After a while start making these sessions longer. Read a book, watch TV in another room with the door closed. But this time wait as long as it takes for him to be quiet. As soon as he is quiet, open the door and allow him to know you're there, bring him through to join you, start playing etc. While he's making noises, don't show any attention good or bad as in his eyes, there's no such thing as bad attention. You need to teach him that absence is only temporary and not to worry. Just ensure he has access to drinking water during the longer stints as you could be there for some time initially.

Dogs don't understand holidays, jobs, nipping out to the car, going shopping. All he sees is that you're gone, and he doesn't know whether or not you're ever coming back.

I threw mine in the deep end as we had lots to work on. We started with nights and kept him outside the bedroom. The first night he whined for ages, the second it was just for an hour. By the 4th he accepted it and stayed quiet. 2 MONTHS later he's brave enough to leave the bedroom door and wander downstairs. He can still smell us so it's not so bad. When leaving the house he waits by the door for 2 minutes, whines for 5 then lies down quietly. (the joys of a digital camera)


----------



## belleboris (Oct 8, 2009)

Mine did this for a bit when they were young not to bad but i stoped it by getting a kong toy and filling it with paste ( yes just cheep stuff from the local shop) gave this to them in another hidden in a box with old towels and stuff so it took his attention away from me .

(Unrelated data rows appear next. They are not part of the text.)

-- ==== Sys2Proof/Config.lean ====
section
/-! DEFINITION. The parameters of 00_scope.md rule R8, each a named constant with the value this hardware
takes, and the free values of the model: the contents of a register that a rule has just made dead
(10_state.md R21, 93_implementation_defined.md U5). The masks are constants of the hardware, not registers
(R9, R31). -/

namespace Sys2Proof.Config

/-- R8 `BYTE_W`: bits of a stream symbol. -/
def byteW : Nat := 8

/-- R8 `SUM_W`: bits of the checksum. -/
def sumW : Nat := 8

/-- R8 `CATEGORY_MASK`: the two Id bits of the message category. -/
def categoryMask : Byte := 0x03#8

/-- R8 `ERROR_MASK`: the Id bit of the error flag. -/
def errorMask : Byte := 0x08#8

/-- R8 `ID_VALID_MASK`, fixed by derivation. -/
def idValidMask : Byte := categoryMask ||| errorMask

/-- R8 `ID_RESERVED_MASK`, fixed by derivation: the Id bits that must be zero. -/
def idReservedMask : Byte := ~~~idValidMask

/-- R8 `LEN_MIN`: the least Length the decoder accepts. -/
def lenMin : Nat := 1

/-- R8 `LEN_MAX`: the greatest Length, fixed by the width of the Length byte. -/
def lenMax : Nat := 255

/-- R8 `FRAME_MIN`. -/
def frameMin : Nat := lenMin + 2

/-- R8 `FRAME_MAX`. -/
def frameMax : Nat := lenMax + 2

/-- R8 `BUF_SIZE`: cells of the frame buffer, indices 0 to 256 (R40). -/
def bufSize : Nat := frameMax

/-- R8 `RQ_DEPTH`: the greatest number of bytes the replay queue holds (R47). -/
def rqDepth : Nat := lenMax

/-- R8 `ACCEPT_CATEGORY_ZERO` (92_eei_decisions.md D3): an Id whose category bits are 00 passes the Id test. -/
def acceptCategoryZero : Bool := true

/-- R97: at most `256 * 256` steps empty the replay queue. -/
def drainBound : Nat := 256 * 256

/-- Free value: what `id_reg` holds after the model's n-th draw, once a rule has made it dead (R21, U5). -/
opaque deadId : Nat → Byte

/-- Free value: what `len_reg` holds after the model's n-th draw, once a rule has made it dead (R21, U5). -/
opaque deadLen : Nat → Byte

/-- Free value: what `fill` holds after the model's n-th draw, once a rule has made it dead (R21, U5). -/
opaque deadFill : Nat → Idx

end Sys2Proof.Config
end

Hope you find something that will work .x


----------



## moboyd (Sep 29, 2009)

Found this that may help.


Separation anxiety is an enormous problem in the canine world. This article discusses ways us dog lovers can ideally prevent separation anxiety or at least treat it effectively.

One of the greatest joys of dog ownership is the tight bond we experience and encourage with our dogs. However, if your dog becomes too reliant or dependant on you, dog separation anxiety can develop.

Dog Separation Anxiety is an enormous problem to an estimated 10% of all puppies and older dogs. Somewhat ironically, it is the major cause for dogs ending up in animal shelters. I wish I could say dog separation anxiety is an easy fix, but the truth is it can be a very difficult and time consuming problem to turn around.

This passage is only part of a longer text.